In older people, a 'broken wrist' (from a fracture at the lower end of one of the two forearm bones) can result from a fall onto an outstretched hand. Treatment usually involves reduction (putting the broken bone back into position) and immobilising the wrist in a plaster cast. Surgery may be considered for more seriously displaced fractures. One type of surgery is percutaneous pinning. This involves the insertion of pins through the skin (percutaneous) to hold the bones in a proper position while they heal. In most pinning methods, wires are placed across the fracture and used to fix the fragments together. In Kapandji pinning, the wires are placed to support the distal (lower end) fragment. This review looked at the evidence from randomised controlled trials testing the use of percutaneous pinning or comparing different aspects of percutaneous pinning.

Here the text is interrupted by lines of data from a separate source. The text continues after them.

-- ==== Sys2Proof/Laws/SeenRows2.lean ====
section
/-! SUPPORT. For each command, part 3 of 6: it answers a next state, the same outside every extent that covers what the
command may change (Laws/Seen.lean). -/
namespace Sys2Proof.Machine
set_option linter.all false

theorem execPing_seen (xe : Extent) (d : Dgram) (s : State) (xh : xe.covers [.fresh, .seqs, .rdata, .table, .fab, .exec, .sched, .tide, .pen, .mir] [] = true) (xha : xe.all = true) :
    ∃ t, execPing d s = .next t ∧ State.seen xe t = State.seen xe s := by
  simp only [Extent.covers, List.all_cons, List.all_nil, Bool.and_true, Bool.true_and, Bool.and_eq_true] at xh
  have xhr : ∀ f, xe.r f = true := fun f => xe.r_of_all f xha
  refine ⟨_, rfl, ?_⟩
  simp [xh, xha, xhr]

theorem execLoad_seen (xe : Extent) (d : Dgram) (s : State) (xh : xe.covers [.fresh, .seqs, .rdata, .table, .fab, .exec, .sched, .tide, .pen, .mir] [] = true) (xha : xe.all = true) :
    ∃ t, execLoad d s = .next t ∧ State.seen xe t = State.seen xe s := by
  simp only [Extent.covers, List.all_cons, List.all_nil, Bool.and_true, Bool.true_and, Bool.and_eq_true] at xh
  have xhr : ∀ f, xe.r f = true := fun f => xe.r_of_all f xha
  refine ⟨_, rfl, ?_⟩
  simp [xh, xha, xhr]

theorem execCommit_seen (xe : Extent) (d : Dgram) (s : State) (xh : xe.covers [.fresh, .seqs, .rdata, .table, .fab, .exec, .sched, .tide, .pen, .mir] [] = true) (xha : xe.all = true) :
    ∃ t, execCommit d s = .next t ∧ State.seen xe t = State.seen xe s := by
  simp only [Extent.covers, List.all_cons, List.all_nil, Bool.and_true, Bool.true_and, Bool.and_eq_true] at xh
  have xhr : ∀ f, xe.r f = true := fun f => xe.r_of_all f xha
  refine ⟨_, rfl, ?_⟩
  simp [xh, xha, xhr]

theorem execDiscard_seen (xe : Extent) (d : Dgram) (s : State) (xh : xe.covers [.fresh, .seqs, .rdata, .table, .fab, .exec, .sched, .tide, .pen, .mir] [] = true) (xha : xe.all = true) :
    ∃ t, execDiscard d s = .next t ∧ State.seen xe t = State.seen xe s := by
  simp only [Extent.covers, List.all_cons, List.all_nil, Bool.and_true, Bool.true_and, Bool.and_eq_true] at xh
  have xhr : ∀ f, xe.r f = true := fun f => xe.r_of_all f xha
  refine ⟨_, rfl, ?_⟩
  simp [xh, xha, xhr]

theorem execApply_seen (xe : Extent) (d : Dgram) (s : State) (xh : xe.covers [.fresh, .seqs, .rdata, .table, .fab, .exec, .sched, .tide, .pen, .mir] [] = true) (xha : xe.all = true) :
    ∃ t, execApply d s = .next t ∧ State.seen xe t = State.seen xe s := by
  simp only [Extent.covers, List.all_cons, List.all_nil, Bool.and_true, Bool.true_and, Bool.and_eq_true] at xh
  have xhr : ∀ f, xe.r f = true := fun f => xe.r_of_all f xha
  refine ⟨_, rfl, ?_⟩
  simp [xh, xha, xhr]

theorem execWithdraw_seen (xe : Extent) (d : Dgram) (s : State) (xh : xe.covers [.fresh, .seqs, .rdata, .table, .fab, .exec, .sched, .tide, .pen, .mir] [] = true) (xha : xe.all = true) :
    ∃ t, execWithdraw d s = .next t ∧ State.seen xe t = State.seen xe s := by
  simp only [Extent.covers, List.all_cons, List.all_nil, Bool.and_true, Bool.true_and, Bool.and_eq_true] at xh
  have xhr : ∀ f, xe.r f = true := fun f => xe.r_of_all f xha
  refine ⟨_, rfl, ?_⟩
  simp [xh, xha, xhr]

theorem execTidectlArm_seen (xe : Extent) (d : Dgram) (s : State) (xh : xe.covers [.fresh, .seqs, .rdata, .table, .fab, .exec, .sched, .tide, .pen, .mir] [] = true) (xha : xe.all = true) :
    ∃ t, execTidectlArm d s = .next t ∧ State.seen xe t = State.seen xe s := by
  simp only [Extent.covers, List.all_cons, List.all_nil, Bool.and_true, Bool.true_and, Bool.and_eq_true] at xh
  have xhr : ∀ f, xe.r f = true := fun f => xe.r_of_all f xha
  refine ⟨_, rfl, ?_⟩
  simp [xh, xha, xhr]

theorem execTidectlCancel_seen (xe : Extent) (d : Dgram) (s : State) (xh : xe.covers [.fresh, .seqs, .rdata, .table, .fab, .exec, .sched, .tide, .pen, .mir] [] = true) (xha : xe.all = true) :
    ∃ t, execTidectlCancel d s = .next t ∧ State.seen xe t = State.seen xe s := by
  simp only [Extent.covers, List.all_cons, List.all_nil, Bool.and_true, Bool.true_and, Bool.and_eq_true] at xh
  have xhr : ∀ f, xe.r f = true := fun f => xe.r_of_all f xha
  refine ⟨_, rfl, ?_⟩
  simp [xh, xha, xhr]

theorem execTidectlStop_seen (xe : Extent) (d : Dgram) (s : State) (xh : xe.covers [.fresh, .seqs, .rdata, .table, .fab, .exec, .sched, .tide, .pen, .mir] [] = true) (xha : xe.all = true) :
    ∃ t, execTidectlStop d s = .next t ∧ State.seen xe t = State.seen xe s := by
  simp only [Extent.covers, List.all_cons, List.all_nil, Bool.and_true, Bool.true_and, Bool.and_eq_true] at xh
  have xhr : ∀ f, xe.r f = true := fun f => xe.r_of_all f xha
  refine ⟨_, rfl, ?_⟩
  simp [xh, xha, xhr]

theorem execQueryDevice_seen (xe : Extent) (d : Dgram) (s : State) (xh : xe.covers [.fresh, .seqs, .rdata, .table, .fab, .exec, .sched, .tide, .pen, .mir] [] = true) (xha : xe.all = true) :
    ∃ t, execQueryDevice d s = .next t ∧ State.seen xe t = State.seen xe s := by
  simp only [Extent.covers, List.all_cons, List.all_nil, Bool.and_true, Bool.true_and, Bool.and_eq_true] at xh
  have xhr : ∀ f, xe.r f = true := fun f => xe.r_of_all f xha
  refine ⟨_, rfl, ?_⟩
  simp [xh, xha, xhr]

theorem execQueryTime_seen (xe : Extent) (d : Dgram) (s : State) (xh : xe.covers [.fresh, .seqs, .rdata, .table, .fab, .exec, .sched, .tide, .pen, .mir] [] = true) (xha : xe.all = true) :
    ∃ t, execQueryTime d s = .next t ∧ State.seen xe t = State.seen xe s := by
  simp only [Extent.covers, List.all_cons, List.all_nil, Bool.and_true, Bool.true_and, Bool.and_eq_true] at xh
  have xhr : ∀ f, xe.r f = true := fun f => xe.r_of_all f xha
  refine ⟨_, rfl, ?_⟩
  simp [xh, xha, xhr]

theorem execQueryReg_seen (xe : Extent) (d : Dgram) (s : State) (xh : xe.covers [.fresh, .seqs, .rdata, .table, .fab, .exec, .sched, .tide, .pen, .mir] [] = true) (xha : xe.all = true) :
    ∃ t, execQueryReg d s = .next t ∧ State.seen xe t = State.seen xe s := by
  simp only [Extent.covers, List.all_cons, List.all_nil, Bool.and_true, Bool.true_and, Bool.and_eq_true] at xh
  have xhr : ∀ f, xe.r f = true := fun f => xe.r_of_all f xha
  refine ⟨_, rfl, ?_⟩
  simp [xh, xha, xhr]

theorem execQuerySlot_seen (xe : Extent) (d : Dgram) (s : State) (xh : xe.covers [.fresh, .seqs, .rdata, .table, .fab, .exec, .sched, .tide, .pen, .mir] [] = true) (xha : xe.all = true) :
    ∃ t, execQuerySlot d s = .next t ∧ State.seen xe t = State.seen xe s := by
  simp only [Extent.covers, List.all_cons, List.all_nil, Bool.and_true, Bool.true_and, Bool.and_eq_true] at xh
  have xhr : ∀ f, xe.r f = true := fun f => xe.r_of_all f xha
  refine ⟨_, rfl, ?_⟩
  simp [xh, xha, xhr]

theorem execQueryCircuit_seen (xe : Extent) (d : Dgram) (s : State) (xh : xe.covers [.fresh, .seqs, .rdata, .table, .fab, .exec, .sched, .tide, .pen, .mir] [] = true) (xha : xe.all = true) :
    ∃ t, execQueryCircuit d s = .next t ∧ State.seen xe t = State.seen xe s := by
  simp only [Extent.covers, List.all_cons, List.all_nil, Bool.and_true, Bool.true_and, Bool.and_eq_true] at xh
  have xhr : ∀ f, xe.r f = true := fun f => xe.r_of_all f xha
  refine ⟨_, rfl, ?_⟩
  simp [xh, xha, xhr]

theorem execQueryQueue_seen (xe : Extent) (d : Dgram) (s : State) (xh : xe.covers [.fresh, .seqs, .rdata, .table, .fab, .exec, .sched, .tide, .pen, .mir] [] = true) (xha : xe.all = true) :
    ∃ t, execQueryQueue d s = .next t ∧ State.seen xe t = State.seen xe s := by
  simp only [Extent.covers, List.all_cons, List.all_nil, Bool.and_true, Bool.true_and, Bool.and_eq_true] at xh
  have xhr : ∀ f, xe.r f = true := fun f => xe.r_of_all f xha
  refine ⟨_, rfl, ?_⟩
  simp [xh, xha, xhr]

theorem execQueryHealth_seen (xe : Extent) (d : Dgram) (s : State) (xh : xe.covers [.fresh, .seqs, .rdata, .table, .fab, .exec, .sched, .tide, .pen, .mir] [] = true) (xha : xe.all = true) :
    ∃ t, execQueryHealth d s = .next t ∧ State.seen xe t = State.seen xe s := by
  simp only [Extent.covers, List.all_cons, List.all_nil, Bool.and_true, Bool.true_and, Bool.and_eq_true] at xh
  have xhr : ∀ f, xe.r f = true := fun f => xe.r_of_all f xha
  refine ⟨_, rfl, ?_⟩
  simp [xh, xha, xhr]

theorem execManifestStatus_seen (xe : Extent) (d : Dgram) (s : State) (xh : xe.covers [.fresh, .seqs, .rdata, .table, .fab, .exec, .sched, .tide, .pen, .mir] [] = true) (xha : xe.all = true) :
    ∃ t, execManifestStatus d s = .next t ∧ State.seen xe t = State.seen xe s := by
  simp only [Extent.covers, List.all_cons, List.all_nil, Bool.and_true, Bool.true_and, Bool.and_eq_true] at xh
  have xhr : ∀ f, xe.r f = true := fun f => xe.r_of_all f xha
  refine ⟨_, rfl, ?_⟩
  simp [xh, xha, xhr]

theorem execSlotControlOwner_seen (xe : Extent) (d : Dgram) (s : State) (xh : xe.covers [.fresh, .seqs, .rdata, .table, .fab, .exec, .sched, .tide, .pen, .mir] [] = true) (xha : xe.all = true) :
    ∃ t, execSlotControlOwner d s = .next t ∧ State.seen xe t = State.seen xe s := by
  simp only [Extent.covers, List.all_cons, List.all_nil, Bool.and_true, Bool.true_and, Bool.and_eq_true] at xh
  have xhr : ∀ f, xe.r f = true := fun f => xe.r_of_all f xha
  refine ⟨_, rfl, ?_⟩
  simp [xh, xha, xhr]

theorem execSlotControlFailset_seen (xe : Extent) (d : Dgram) (s : State) (xh : xe.covers [.fresh, .seqs, .rdata, .table, .fab, .exec, .sched, .tide, .pen, .mir] [] = true) (xha : xe.all = true) :
    ∃ t, execSlotControlFailset d s = .next t ∧ State.seen xe t = State.seen xe s := by
  simp only [Extent.covers, List.all_cons, List.all_nil, Bool.and_true, Bool.true_and, Bool.and_eq_true] at xh
  have xhr : ∀ f, xe.r f = true := fun f => xe.r_of_all f xha
  refine ⟨_, rfl, ?_⟩
  simp [xh, xha, xhr]

theorem execSlotControlFailclr_seen (xe : Extent) (d : Dgram) (s : State) (xh : xe.covers [.fresh, .seqs, .rdata, .table, .fab, .exec, .sched, .tide, .pen, .mir] [] = true) (xha : xe.all = true) :
    ∃ t, execSlotControlFailclr d s = .next t ∧ State.seen xe t = State.seen xe s := by
  simp only [Extent.covers, List.all_cons, List.all_nil, Bool.and_true, Bool.true_and, Bool.and_eq_true] at xh
  have xhr : ∀ f, xe.r f = true := fun f => xe.r_of_all f xha
  refine ⟨_, rfl, ?_⟩
  simp [xh, xha, xhr]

Thirteen trials, involving 940 generally older adults with potentially or evidently unstable fractures, were included. Because of weak methodology such as using inadequate methods of randomisation and outcome assessment, the possibility of serious bias cannot be ruled out.
Six trials compared percutaneous pinning with plaster cast immobilisation. Pinning involving across-fracture fixation, used in five of these trials, improved anatomical outcome; and in three trials it appeared to improve function too. The complications associated with across-fracture fixation were generally minor. Kapandji pinning, used in the remaining trial, was associated with an excess of complications compared with conservative treatment. Three other trials compared different methods of pinning. Two of these found some evidence of an increased complication rate with Kapandji pinning compared with across-fracture methods. Two trials using two very different pinning techniques compared biodegradable (dissolvable) pins or wires versus metal pins or wires. Both trials found a significant excess of complications associated with the use of the biodegradable material. Two trials compared plaster cast immobilisation for one week versus for six weeks after surgery. One of these trials found the duration of immobilisation after across-fracture pinning did not have a significant effect on outcome. In contrast, more complications occurred in the early mobilisation group after Kapandji pinning in the other trial.
The review concluded that there is some evidence to support the use of percutaneous pinning. However, the precise role and methods of percutaneous pinning are not established. The higher rates of complications with Kapandji pinning and biodegradable materials casts some doubt on their general use.